Analytical approach:
A decision analytic model was developed to conduct the economic evaluation. For initial diagnosis a decision tree allocated patients to the appropriate diagnostic group; prognostic implications of being in one of these groups were then quantified using three distinct Markov models. The analysis used a lifetime horizon. The authors stated that the analysis was conducted from an NHS and Personal Social Services (PSS) perspective.
Effectiveness data:
The key effectiveness estimates were sensitivities and specificities of the diagnostic tools. Coronary angiography was assumed to have 100% sensitivity and specificity. All other diagnostic accuracy values were derived from the CE-MARC study. In the CE-MARC study all patients underwent ETT if physically able and were randomly scheduled for SPECT and CMR followed by coronary angiography irrespective of clinical intention. Other clinical inputs, such as mortality, severe stenosis and without stenosis but with angina were derived from the CE-MARC study, UK life tables, the EUROPA study, published literature and expert opinion.
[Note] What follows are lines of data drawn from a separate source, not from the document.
theorem kept_swapsBackOf (areas : Nat → Bool) (s : State) : Kept s (State.swapsBackOf areas s) := by
  unfold State.swapsBackOf
  repeat' (first
    | with_reducible exact Kept.refl _ | with_reducible refine Kept.ite (fun _ => ?_) (fun _ => ?_)
    | with_reducible apply Kept.trans _ (kept_modTherm ..) | with_reducible apply Kept.trans _ (kept_dropLease ..)
    | with_reducible apply Kept.trans _ (kept_swapUndo ..) | with_reducible refine Kept.trans ?_ (Kept.foldl ?_ _ _) | intro _)

theorem kept_swapsBack (s : State) : Kept s (State.swapsBack s) := by
  unfold State.swapsBack
  repeat' (first
    | with_reducible exact Kept.refl _ | with_reducible apply Kept.trans _ (kept_swapsBackOf ..))

theorem kept_rampBoundary (s : State) : Kept s (State.rampBoundary s) := by
  unfold State.rampBoundary
  repeat' (first
    | with_reducible exact Kept.refl _ | with_reducible refine Kept.ite (fun _ => ?_) (fun _ => ?_)
    | with_reducible apply Kept.trans _ (kept_takeLeaseOf ..) | with_reducible apply Kept.trans _ (kept_modTherm ..)
    | with_reducible apply Kept.trans _ (kept_modString ..) | dsimp only | split)

theorem kept_rampEnd (s : State) : Kept s (State.rampEnd s) := by
  unfold State.rampEnd
  repeat' (first
    | with_reducible exact Kept.refl _ | with_reducible apply Kept.trans _ (kept_modString ..)
    | with_reducible apply Kept.trans _ (kept_pumpSwaps ..) | with_reducible apply Kept.trans _ (kept_swapDone ..)
    | with_reducible apply Kept.trans _ (kept_setNum ..) | dsimp only | split)

theorem kept_engineBoundary (s : State) : Kept s (State.engineBoundary s) := by
  unfold State.engineBoundary
  repeat' (first
    | with_reducible exact Kept.refl _ | with_reducible apply Kept.trans _ (kept_pumpSwaps ..)
    | with_reducible apply Kept.trans _ (kept_swapDone ..) | with_reducible apply Kept.trans _ (kept_modPlgn ..) | split)

theorem kept_engineCheck (mismatch : Bool) (s : State) : Kept s (State.engineCheck mismatch s) := by
  unfold State.engineCheck
  repeat' (first
    | with_reducible exact Kept.refl _ | with_reducible refine Kept.ite (fun _ => ?_) (fun _ => ?_)
    | with_reducible apply Kept.trans _ (kept_modTherm ..) | with_reducible apply Kept.trans _ (kept_wearOut ..) | dsimp only
    | split)

theorem kept_execMewsThermalWarn (t : Nat) (s : State) : KeepsGoing s (execMewsThermalWarn t s) := by
  unfold execMewsThermalWarn
  repeat' (first
    | with_reducible exact Kept.refl _ | with_reducible apply KeepsGoing.next
    | with_reducible apply Kept.trans _ (kept_dieJudge ..) | with_reducible apply Kept.trans _ (kept_advance ..))

theorem kept_execMewsThermalThrottle (t : Nat) (s : State) : KeepsGoing s (execMewsThermalThrottle t s) := by
  unfold execMewsThermalThrottle
  repeat' (first
    | with_reducible exact Kept.refl _ | with_reducible apply KeepsGoing.next
    | with_reducible apply Kept.trans _ (kept_dieJudge ..) | with_reducible apply Kept.trans _ (kept_advance ..))

theorem kept_execThrottleInterval (t : Nat) (s : State) : KeepsGoing s (execThrottleInterval t s) := by
  unfold execThrottleInterval
  repeat' (first
    | with_reducible exact Kept.refl _ | with_reducible refine KeepsGoing.ite (fun _ => ?_) (fun _ => ?_)
    | with_reducible apply KeepsGoing.next | with_reducible apply Kept.trans _ (kept_advance ..)
    | with_reducible apply Kept.trans _ (kept_throttleStep ..))

theorem kept_execLampThrottleInterval (t : Nat) (s : State) : KeepsGoing s (execLampThrottleInterval t s) := by
  unfold execLampThrottleInterval
  repeat' (first
    | with_reducible exact Kept.refl _ | with_reducible apply KeepsGoing.next
    | with_reducible apply Kept.trans _ (kept_lampStep ..) | with_reducible apply Kept.trans _ (kept_advance ..)
    | with_reducible refine Kept.trans ?_ (Kept.foldl ?_ _ _) | intro _)

theorem kept_execSlowConversion (t : Nat) (code : Nat) (vio : Nat) (s : State) : KeepsGoing s (execSlowConversion t code vio s) := by
  unfold execSlowConversion
  repeat' (first
    | with_reducible exact Kept.refl _ | with_reducible apply KeepsGoing.next
    | with_reducible apply Kept.trans _ (kept_advance ..) | with_reducible apply Kept.trans _ (kept_busJudge ..)
    | with_reducible apply Kept.trans _ (kept_lampCounts ..) | with_reducible apply Kept.trans _ (kept_slowConvert ..))

theorem kept_execMewsWear (t : Nat) (area : Nat) (resource : Nat) (state : Nat) (value : Nat) (s : State) : KeepsGoing s (execMewsWear t area resource state value s) := by
  unfold execMewsWear
  repeat' (first
    | with_reducible exact Kept.refl _ | with_reducible refine KeepsGoing.ite (fun _ => ?_) (fun _ => ?_)
    | with_reducible apply KeepsGoing.next | with_reducible apply Kept.trans _ (kept_advance ..)
    | with_reducible apply Kept.trans _ (kept_modTherm ..) | with_reducible apply Kept.trans _ (kept_wearOut ..))
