-- ==== Sys2Proof/Laws/KeptRows.lean ====
section
/-! SUPPORT. Every operation stays within the bounds of Safety.lean: the rows of the table that follow. -/

namespace Sys2Proof.Machine

/-! ## Machine/Boundary.lean -/

theorem kept_putPlanes (f : Nat) (s : State) : Kept s (State.putPlanes f s) := by
  unfold State.putPlanes
  repeat' (first
    | with_reducible exact Kept.refl _ | with_reducible refine Kept.ite (fun _ => ?_) (fun _ => ?_)
    | with_reducible apply Kept.trans _ (kept_modPlArray ..) | with_reducible refine Kept.trans ?_ (Kept.foldl ?_ _ _)
    | intro _)

theorem kept_putClips (s : State) : Kept s (State.putClips s) := by
  unfold State.putClips
  repeat' (first
    | with_reducible exact Kept.refl _ | with_reducible refine Kept.ite (fun _ => ?_) (fun _ => ?_)
    | with_reducible apply Kept.trans _ (kept_clipReport ..) | with_reducible refine Kept.trans ?_ (Kept.foldl ?_ _ _)
    | intro _)

theorem kept_putSchedule (f : Nat) (period : Nat) (s : State) (g : Nat) : Kept s (State.putSchedule f period s g) := by
  unfold State.putSchedule
  repeat' (first
    | with_reducible exact Kept.refl _ | with_reducible refine Kept.ite (fun _ => ?_) (fun _ => ?_)
    | with_reducible apply Kept.trans _ (kept_modPlGroup ..) | with_reducible apply Kept.trans _ (kept_fallback ..)
    | with_reducible apply Kept.trans _ (kept_runsSched ..) | with_reducible apply Kept.trans _ (kept_modLoop ..) | split)

theorem kept_putMatrix (s : State) (g : Nat) : Kept s (State.putMatrix s g) := by
  unfold State.putMatrix
  repeat' (first
    | with_reducible exact Kept.refl _ | with_reducible apply Kept.trans _ (kept_modCGroup ..))

theorem kept_putFrame (f : Nat) (period : Nat) (s : State) : Kept s (State.putFrame f period s) := by
  unfold State.putFrame
  repeat' (first
    | with_reducible exact Kept.refl _ | with_reducible apply Kept.trans _ (kept_putMatrix ..)
    | with_reducible apply Kept.trans _ (kept_putSchedule ..) | with_reducible apply Kept.trans _ (kept_putClips ..)
    | with_reducible apply Kept.trans _ (kept_putPlanes ..) | with_reducible refine Kept.trans ?_ (Kept.foldl ?_ _ _) | intro _)

theorem kept_putNothing (s : State) : Kept s (State.putNothing s) := by
  unfold State.putNothing
  repeat' (first
    | with_reducible exact Kept.refl _ | with_reducible apply Kept.trans _ (kept_modPlgn ..))

theorem kept_countTo (f : Nat) (s : State) : Kept s (State.countTo f s) := by
  unfold State.countTo
  repeat' (first
    | with_reducible exact Kept.refl _ | with_reducible apply Kept.trans _ (kept_modSeqr ..))

theorem kept_flip (f : Nat) (time : Int) (late : Int) (s : State) : Kept s (State.flip f time late s) := by
  unfold State.flip
  repeat' (first
    | with_reducible exact Kept.refl _ | with_reducible refine Kept.ite (fun _ => ?_) (fun _ => ?_)
    | with_reducible apply Kept.trans _ (kept_raiseAll ..) | with_reducible apply Kept.trans _ (kept_modSeqr ..))

theorem kept_setQuiet (f : Nat) (g : Nat) (q : Bool) (s : State) : Kept s (State.setQuiet f g q s) := by
  unfold State.setQuiet
  repeat' (first
    | with_reducible exact Kept.refl _ | with_reducible refine Kept.ite (fun _ => ?_) (fun _ => ?_)
    | with_reducible apply Kept.trans _ (kept_modPlaz ..) | with_reducible apply Kept.trans _ (kept_raise ..)
    | with_reducible apply Kept.trans _ (kept_sigFinal ..) | with_reducible refine Kept.trans ?_ (Kept.foldl ?_ _ _) | intro _)

theorem kept_startCompile (f : Nat) (g : Nat) (s : State) : Kept s (State.startCompile f g s) := by
  unfold State.startCompile
  repeat' (first
    | with_reducible exact Kept.refl _ | with_reducible refine Kept.ite (fun _ => ?_) (fun _ => ?_)
    | with_reducible apply Kept.trans _ (kept_modPlGroup ..))

theorem kept_takeCompiler (s : State) : Kept s (State.takeCompiler s) := by
  unfold State.takeCompiler
  repeat' (first
    | with_reducible exact Kept.refl _ | with_reducible apply Kept.trans _ (kept_compilerLease ..)
    | with_reducible apply Kept.trans _ (kept_dropLease ..))

theorem kept_compose (f : Nat) (touched : Nat) (was : Bool) (s : State) : Kept s (State.compose f touched was s) := by
  unfold State.compose
  extract_lets before s1 s2 s3
  have k1 : Kept s s1 := by
    refine Kept.trans (Kept.trans (kept_sigHatch s) (kept_modHbm (fun _ h => ?_) _)) (kept_curgDecide ..)
    exact h
  have k2 : Kept s1 s2 := Kept.foldl (fun _ _ => kept_colrDecide ..) _ _
  have k3 : Kept s2 s3 := Kept.foldl (fun _ _ => kept_setQuiet ..) _ _
  clear_value s1 s2 s3
  exact Kept.trans (Kept.trans (Kept.trans (Kept.trans k1 k2) k3) (Kept.foldl (fun _ _ => kept_startCompile ..) _ _)) (kept_takeCompiler _)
Monetary benefit and utility valuations:
Utility estimates were based on the combination of several sources augmented by authors' assumptions to derive HRQoL weights by age, gender, baseline Canadian Cardiovascular Society classification and treatment status (whether the patient had received a revascularisation procedure or medical management). It was assumed that health-related quality of life (HRQoL) reductions for patients who experienced angina were a fixed proportion of the HRQoL of the general population by age.
Measure of benefit:
The health benefit was measured in quality-adjusted life-years (QALYs). Future benefits were discounted at an annual rate of 3.5%.
Cost data:
Direct costs to the NHS and PSS were included in the analysis. Cost categories included testing costs, revascularisation procedure costs, general treatment costs, fatal and non-fatal cardiovascular events and fatal non-cardiovascular events. Costs were derived from NHS Reference costs (2010-2011), a NICE document, Personal Social Services Research Unit costs and the EUROPA trial. For patients without significant stenosis or angina only the initial testing costs were included. Costs were expressed in 2010-2011 UK pounds sterling (£). Future costs were discounted at an annual rate of 3.5%.
Analysis of uncertainty:
Probabilistic sensitivity analysis was conducted to assess the impact of joint parameter uncertainty on the model results. The probability that each strategy was cost-effective across a range of willingness to pay thresholds (for an additional QALY) was calculated. A range of alternative scenarios for age, gender, Canadian Cardiovascular Society grade, prior likelihood of disease, quality of life decrements and costs of the diagnostic tests were considered.